The Commoner 11 is online,

http://www.thecommoner.org

please circulate in your network . . .

The Commoner N. 11. Spring/Summer 2006

Re(in)fusing the Commons

Angela Mitropoulos, Autonomy, Recognition, Movement [.pdf]

Nick Dyer-Witheford, Species-Being and the New Commonism [.pdf]

Precarias a la Deriva, A Very Careful Strike - Four hypotheses [.pdf]

P.M., The golden globes of the planetary commons [.pdf]

George Ciccariello-Maher, Working-Class One-Sidedness from Sorel to

Tronti [.pdf]

Silvia Federici, The Restructuring of Social Reproduction in the

United States in the 1970s [.pdf]

Ida Dominijanni, Heiresses at Twilight. The End of Politics and the

Politics of Difference [.pdf]

Introduction

After ten issues, The Commoner makes the first timid steps toward

changing format and organisation, towards making more explicit and

visible the practices of cyber commoning it is grounded on. Watch this

space, we are slow, but things will happen. Meanwhile, enjoy the

edition that our two guest editors, Nate Holdren and Stevphen

Shukaitis, have put together, an edition in which the different

contributions are traversed by the problematic of commoning.

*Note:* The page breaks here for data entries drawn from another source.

/-- REFRESH_CYCLE (R251, R319, R321): the cycle of the frame that the count has reached, once for each; a probe gap runs no row slot, and a dark group none
either. -/
def doRefreshCycle (s : State) (n : Nat) : State :=
  let j := s.cycleNow n
  if s.isTile && s.groupOn n && decide ((s.group n).cycle ≤ j) && decide (s.whl.skip ≤ s.cycleStart n j) then
    let gap := s.probes n && j == (s.refreshCfg n).rpf / 2
    let runs := !gap && !s.flag (Reg.DRV_GRP_STAT_DARK n) && s.sys.firstLight
    (s.judgeRefresh n).setGroup n fun g => { g with
      cycle := j + 1, cycleAt := s.cycleStart n j, gap := gap, lit := if runs then s.rowsFit n else 0
      rowa := if runs then s.rowsReached n - 1 else g.rowa }
  else s

def execRefreshCycle (n : Fin 8) (s : State) : Host.Outcome State Fault Refusal :=
  .next (s.whenAlive fun u => doRefreshCycle u n)

/-! ### Reads of lamps -/

/-- The bit of port k at an edge of a read's shift. -/
def retBit (ret : List (List Bool)) (k t : Nat) : Bool := (ret.getD k []).getD t false

/-- A flag of a channel is set (R325): the bit at its position, RET_DELAY edges later, equals FLAG_POL. -/
def flagSet (b : Bytes) (chain : Nat) (ret : List (List Bool)) (k d pos : Nat) : Bool :=
  retBit ret k (placeEdge chain d pos + leAt b 14 1) == (leAt b 7 1).testBit 2

/-- What a counted read makes of a lamp (R327). -/
def readState (b : Bytes) (chain : Nat) (ret : List (List Bool)) (k d ch : Nat) : Nat :=
  if leAt b 11 1 ≠ 255 ∧ flagSet b chain ret k d (leAt b 11 1 + ch) then 3
  else if flagSet b chain ret k d (leAt b 10 1 + ch) then 2
  else 1

/-- A read of one lamp (R327, R329); `counts` says that its on-time was long enough. -/
def State.readLamp (s : State) (n : Nat) (ret : List (List Bool)) (k d ch r : Nat) (counts : Bool) : State :=
  let c := s.groupCfg n
  let i := c.lampIndex k d ch r
  let (old, age) := s.lampAt n i
  let age' := min (age + 1) 16383
  let new := if counts then readState (s.profile n) c.chain ret k d ch
    else if old = 1 ∧ s.cfg (4 + n) (Reg.DRV_GRP_LAMP_AGE_MAX n) < age' then 0 else old
  let s1 := s.setLamp n i new (if counts then 0 else age')
  if new ≠ old ∧ (2 ≤ new ∨ 2 ≤ old) then
    s1.raise (srcDrive n) 0x4C03 (lampArg n k d ch r new)
  else s1

/-- A read of a row (R325, R327): `onTime` decides for each lamp whether it counts. -/
def State.readRow (s : State) (n : Nat) (ret : List (List Bool)) (r : Nat) (counts : Nat → Bool) : State :=
  let c := s.groupCfg n
  let lamps := (List.range 16).flatMap fun k => (List.range c.chain).flatMap fun d => (List.range 16).map fun ch => (k, d, ch)
  ((s.forAll lamps fun t q => t.readLamp n ret q.1 q.2.1 q.2.2 r (counts (c.lampIndex q.1 q.2.1 q.2.2 r))).showLamps n).wr
    (Reg.DRV_GRP_STAT_PROBE_FIT n) 1

/-- A read that is not made (R324). -/
def State.skipRead (s : State) (n : Nat) : State := (s.bump (Reg.DRV_GRP_CNT_SKIPPED n)).wr (Reg.DRV_GRP_STAT_PROBE_FIT n) 0

/-- DETECT, STATUS and the 256 × N edges of zeros of a read (R325). -/
def State.senseEdges (s : State) (n : Nat) (g : DrvGroup) : DrvGroup :=
  let b := s.profile n
  ((g.bare .detect (leAt b 4 1)).bare .status (leAt b 5 1)).shift (256 * (s.groupCfg n).chain)

/-- LAMP_READ (R324, R325, R327): in a frame that does not probe, row n mod SCAN, with the bits that return on the 16 ports. -/
def doLampRead (s : State) (n : Nat) (ret : List (List Bool)) : State :=
  let c := s.refreshCfg n
  if !s.isTile ∨ !s.groupOn n ∨ (s.probeRow n).isSome then s
  else
    let r := s.showNumber % c.scan
    let b := s.profile n
    if !s.readFits n (s.readSpan n r) then s.skipRead n
    else (s.readRow n ret r fun i => decide (6 * leAt b 12 2 ≤ 5 * ((s.group n).front.getD i 0 / c.rpf * c.gdiv))).setGroup n (s.senseEdges n)

def execLampRead (n : Fin 8) (ret : List (List Bool)) (s : State) : Host.Outcome State Fault Refusal :=
  .next (s.whenAlive fun u => doLampRead u n ret)

/-- The gain code of a probe (R326). -/
def probeGain (code : Nat) : Nat := max 1 ((code + 8) / 16)

/-- The transfers and commands of a probe of row r (R326): GAIN at the probe gain, DETECT, PROBE with ROWA at r, STATUS, and GAIN at the code in force. -/
def State.probeEdges (s : State) (n r : Nat) (g : DrvGroup) : DrvGroup :=
  let b := s.profile n
  let code := s.rd (Reg.DRV_GRP_FACTOR_GAIN n)
  let g1 := ((s.gainTransfer n (probeGain code) g).bare .detect (leAt b 4 1)).bare .probe (leAt b 6 1)
  { s.gainTransfer n code (g1.bare .status (leAt b 5 1)) with rowa := r }

/-- LAMP_PROBE (R324, R326, R327): in a frame that probes. -/
def doLampProbe (s : State) (n : Nat) (ret : List (List Bool)) : State :=
  match s.probeRow n with
  | none => s
  | some r =>
    if !s.isTile ∨ !s.groupOn n then s
    else if !s.probes n then s.skipRead n
    else
      (s.readRow n ret r fun _ => decide (leAt (s.profile n) 12 2 ≤ s.cfg (4 + n) (Reg.DRV_GRP_REFRESH_PROBE_NS n))).setGroup n (s.probeEdges n r)

def execLampProbe (n : Fin 8) (ret : List (List Bool)) (s : State) : Host.Outcome State Fault Refusal :=
  .next (s.whenAlive fun u => doLampProbe u n ret)

end Sys2Proof.Machine
end

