-- ==== Sys2Proof/Machine/Boot.lean ====
section
/-! DEFINITION. How a start begins (R65 to R70, R73, R74, R494 of spec/02_charter_image_and_start.md and spec/17_balls_electrical_thermal.md): power-on, RESET_N,
restart requests, what a cold start drops and what a warm start keeps. -/

namespace Sys2Proof.Machine

/-! ### Cold -/

/-- What is left of the device when every register returns to reset and the memories lose power or refresh (R65, R74): flash, with the journal that
stands in it, the OTP, and the boundary-scan instruction, whose own reset is TRST_N. The queue, the free-value counter and the records of packets sent and of flash
operations are the model's own. -/
def State.cleared (s : State) : State :=
  { State.reset with
    pending := s.pending
    fresh := s.fresh
    flash := s.flash
    nvm := { State.reset.nvm with ops := s.nvm.ops }
    weft := { State.reset.weft with sent := s.weft.sent, sets := s.weft.sets, beacons := s.weft.beacons }
    trs := { State.reset.trs with otp := s.trs.otp }
    ptr := { State.reset.ptr with journal := s.ptr.journal }
    sys := { State.reset.sys with
      powered := s.sys.powered, detector := s.sys.detector, started := s.sys.started, inReset := s.sys.inReset
      step := none, scan := s.sys.scan } }

/-- A cold start begins at C1 with a cause and the conditions that forced it (R65, R69). -/
def State.coldBegin (s : State) (cause why : Nat) : State :=
  let t := s.cleared
  (({ t with sys := { t.sys with started := true, step := some (false, 1) } } : State).wr Reg.SYS_START_CAUSE cause).wr Reg.SYS_START_COLD_WHY why

/-! ### Warm -/

/-- Registers that a warm start keeps whole (R68): the log's indices, cursors and LOST counts, training results, enrolment state, NONCE and SEQ, the
wall address, the Spindle epoch, and the Assay trims; in a Tile the guard table's version and hatch colours. -/
def keptWord (role a : Nat) : Bool :=
  [RegAddr.SYS_ROLE, RegAddr.SYS_WALL, RegAddr.TRS_NONCE_LO, RegAddr.TRS_NONCE_HI, RegAddr.TRS_SEQ_LO, RegAddr.TRS_SEQ_HI, RegAddr.TRS_WALL_ID,
    RegAddr.TRS_ENROL, RegAddr.SPN_EPOCH, RegAddr.SPN_TILE_EPOCH, RegAddr.EVT_LI, RegAddr.EVT_RLI, RegAddr.EVT_RD_FW, RegAddr.EVT_LOST_FW,
    RegAddr.CTR_EVT_CUR, RegAddr.CTR_EVT_RCUR, RegAddr.CTR_EVT_LOST, RegAddr.DMC_TRAIN, RegAddr.ASY_ADC].contains a
  || (List.range 8).any (fun n => a == RegAddr.ASY_CREF n || a == RegAddr.ASY_DUTY n)
  || (role == 2 && [RegAddr.HMK_TABLE, RegAddr.HMK_HATCH_A, RegAddr.HMK_HATCH_B].contains a)

/-- Fields that a warm start keeps of registers that otherwise return to reset (R68, R76). -/
def keptFields : List Fld :=
  [Reg.SYS_START_BOOT, Reg.SYS_START_LEDGER_NONE, Reg.SYS_START_LEDGER_BANK, Reg.SYS_START_LEDGER_PENDING, Reg.DMC_STAT_DEAD,
    Reg.TFS_STAT_FRONT, Reg.TFS_STAT_BACK, Reg.TFS_STAT_RECEIVE, Reg.ASY_STAT_POINTS, Reg.ASY_STAT_NO_RECORD, Reg.ASY_STAT_RUN]
  ++ (List.range 8).map Reg.DMC_CH_STAT_DEAD_WIRE ++ (List.range 4).map Reg.WFT_PORT_STAT_ABSENT ++ (List.range 16).map Reg.LMP_ZONE_STAT_POS

/-- A port keeps its sequences, its SESSION, its floors and its stored settings (R68, R218, R219, R517). -/
def WeftPort.retained (w : WeftPort) : WeftPort :=
  { (default : WeftPort) with
    entries := w.entries.map fun e => (e.1, { e.2 with synced := false, fails := 0 })
    floors := w.floors, tx := w.tx, syncDue := true, stored := w.stored }

/-- Surfaces are kept in DRAM; one that was being written holds nothing complete and is free (R68, R100). -/
def Surface.retained (x : Surface) : Surface := if x.state = 1 then { x with state := 0 } else x

/-- A Tile's guard table is kept, and every piece must earn a new REAFFIRM (R68, R70, R188). -/
def GuardPiece.retained (g : GuardPiece) : GuardPiece := { g with expiry := 0, why := 2, hatched := false, reasons := 0 }

/-- What a warm start keeps (R68): everything else returns to its reset value. -/
def State.retained (s : State) : State :=
  let c := s.cleared
  let t : State := { c with
    count := s.count
    dram := s.dram
    sram := s.sram
    charter := s.charter
    regs := s.regs.filter fun e => keptWord s.role e.1
    sys := { c.sys with digest := s.sys.digest, litAt := if s.ptr.onTrial then s.sys.litAt else 0 }
    log := { s.log with served := false, b0 := [] }
    weft := { c.weft with ports := s.weft.ports.map fun p => (p.1, p.2.retained) }
    intake := { c.intake with surfaces := s.intake.surfaces.map fun x => (x.1, x.2.retained) }
    hmk := { c.hmk with guard := if s.isTile then s.hmk.guard.map GuardPiece.retained else [], phase := if s.isTile then s.hmk.phase else 0 }
    tfs := { c.tfs with cx := s.tfs.cx, cy := s.tfs.cy, behind := s.tfs.behind, pending := s.tfs.pending }
    drv := { c.drv with groups := s.drv.groups.map fun g => (g.1, { DrvGroup.idle with f := g.2.f }) }
    asy := { c.asy with record := s.asy.record }
    whl := { c.whl with frac := s.whl.frac, rem := s.whl.rem, copy := s.whl.copy, done := s.whl.done, skip := s.whl.skip }
    spn := { c.spn with lastGen := s.spn.lastGen, lastBoundary := s.spn.lastBoundary, resume := s.holdsSpindle }
    trs := { s.trs with keys := [], offers := [], offeredAt := [], answers := [] }
    ptr := { c.ptr with onTrial := s.ptr.onTrial } }
  t.forAll keptFields fun u f => u.wr f (s.rd f)

/-- What reads from the role alone (R15, R110): the banks with B1 kept, the Loom's geometry, the profiles. -/
def State.roleBuilt (s : State) (keep : List Nat) : State :=
  let r := s.role
  let s1 := s.resetBanks r keep
  if r = 1 then
    let wb := (s.charter.width + 31) / 32
    ((s1.wr Reg.LOOM_GEOM_WBM1 (wb - 1)).wr Reg.LOOM_GEOM_HBM1 ((s.charter.height + 15) / 16 - 1)).wr Reg.LOOM_GEOM_SWB ((wb + 15) / 16)
  else if r = 2 then s1.showProfiles else s1

/-- A start ends an Assay run without a trace (R348): in A9 the record and the trims of before the run are in force again. -/
def State.forgetRun (s : State) : State :=
  match s.asy.run with
  | some r => if s.rd Reg.ASY_STAT_STEP = 9 then (s.useRecord r.old).wrFlag Reg.ASY_STAT_NO_RECORD r.old.isNone else s
  | none => s

/-- A warm restart request (R65, R68, R69): a warm start begins at W1, unless the device cannot warm-start at all: it has no retained-state record, or
stands after a fatal error. -/
def State.warmBegin (s : State) : State :=
  if s.sys.fatal.isSome then s.coldBegin 3 0
  else if s.role = 0 ∨ s.sys.digest.isNone then s.coldBegin 3 1
  else
    let t := (s.finishRequests.forgetRun.retained.roleBuilt [1]).selfRefresh
    let u := (t.wr Reg.SYS_START_TYPE 2).wr Reg.SYS_START_CAUSE 3
    let v := u.wr (Reg.SRB_PWR_STATE 1) 1
    { v with sys := { v.sys with step := some (true, 1) } }

/-! ### Commands -/

/-- POWER_ON (R73, R74, R494): VIN rises through 2.5 V. Only an armed detector sees it; while RESET_N is low it starts nothing. -/
def doPowerOn (s : State) : State :=
  if !s.sys.detector then s
  else
    let t : State := { s with sys := { s.sys with powered := true, detector := false } }
    if t.sys.inReset then t else t.coldBegin 0 0

/-- POWER_ON; outside the limits of R4 nothing is defined. -/
def execPowerOn (withinLimits : Bool) (s : State) : Host.Outcome State Fault Refusal :=
  if withinLimits then .next (doPowerOn s) else .fault .outsideLimits

/-- POWER_ON_DETECTOR_ARM (R494): VIN is below 1.0 V: the device loses everything but flash and OTP, and the detector arms. -/
def doPowerOnDetectorArm (s : State) : State :=
  let t := s.cleared
  { t with sys := { t.sys with powered := false, detector := true, started := false, scan := State.reset.sys.scan } }

def execPowerOnDetectorArm (s : State) : Host.Outcome State Fault Refusal := .next (doPowerOnDetectorArm s)

/-- RESET_ASSERT (R74): RESET_N is low: no start runs, every register holds its reset value, and DRAM is not refreshed. -/
def doResetAssert (s : State) : State :=
  let t := s.cleared
  { t with sys := { t.sys with inReset := true } }

def execResetAssert (s : State) : Host.Outcome State Fault Refusal := .next (doResetAssert s)

/-- RESET_RELEASE (R73, R74): a rising edge of RESET_N starts a cold start in a powered device; CAUSE is 1 only after an earlier start since VIN rose. -/
def doResetRelease (s : State) : State :=
  if !s.sys.inReset then s
  else
    let t : State := { s with sys := { s.sys with inReset := false } }
    if t.sys.powered then t.coldBegin (if s.sys.started then 1 else 0) 0 else t

/-- RESET_RELEASE; a pulse shorter than R73 demands, or limits not met, leaves nothing defined. -/
def execResetRelease (withinLimits : Bool) (s : State) : Host.Outcome State Fault Refusal :=
  if withinLimits then .next (doResetRelease s) else .fault .outsideLimits

/-- A write of SYS_RESTART (R65): without the key, or with another TYPE, it has no effect. -/
def State.restart (s : State) (key type : Nat) : State :=
  if key ≠ 0xA5C3 ∨ !s.alive then s else if type = 1 then s.coldBegin 2 0 else if type = 2 then s.warmBegin else s

/-- COLD_RESTART (R65): the key is written with TYPE 1. -/
def doColdRestart (s : State) (key : Nat) : State := s.restart key 1

def execColdRestart (key : BitVec 16) (s : State) : Host.Outcome State Fault Refusal :=
  .next (s.whenAlive fun u => doColdRestart u key.toNat)

/-- WARM_RESTART (R65): the key is written with TYPE 2. -/
def doWarmRestart (s : State) (key : Nat) : State := s.restart key 2

def execWarmRestart (key : BitVec 16) (s : State) : Host.Outcome State Fault Refusal :=
  .next (s.whenAlive fun u => doWarmRestart u key.toNat)

end Sys2Proof.Machine
end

Commoning, a term encountered by Peter Linebaugh in one of his

frequent travels in the living history of commoners' struggles, is

about the (re)production of commons. To turn a noun into a verb is not

a little step and requires some daring. Especially if in doing so we

do not want to obscure the importance of the noun, but simply ground

it on what is, after all, life flow: there are no commons without

incessant activities of commoning, of (re)producing in common. But it

is through (re)production in common that communities of producers

decide for themselves the norms, values and measures of things. Let us

put the "tragedy of the commons" to rest then, the basis of neoliberal

argument for the privatisation: there is no commons without commoning,

there are no commons without communities of producers and particular

flows and modes of relations, an insight we have focused on in issue 6

of this journal, entitled "What Alternatives? Commons and Communities,

Dignity and Freedom." Hence, what lies behind the "tragedy of the

commons" is really the tragedy of the destruction of commoning through

all sorts of structural adjustments, whether militarised or not.

As the guest editors of this issue rightly point out, the question of

commoning is linked to the question of "refusal of work," that magic

expression used in the 1970s to highlight the frontline clash of value

practices. The term, however, is not meant as a refusal of doing, of

commoning, of (re)producing in common, but on the contrary is an

affirmation of all this in the only way possible when in the presence

of a social force, capital, that aspires to couple its preservation to

that of the commoners through the imposition of its measures of

things. In these conditions, "refusal of work" as refusal of capital's

measures, and commoning as affirmation of other measures are the two

sides of the same struggle. How can we refuse capital's measure

without participating in the constitution of other common measures?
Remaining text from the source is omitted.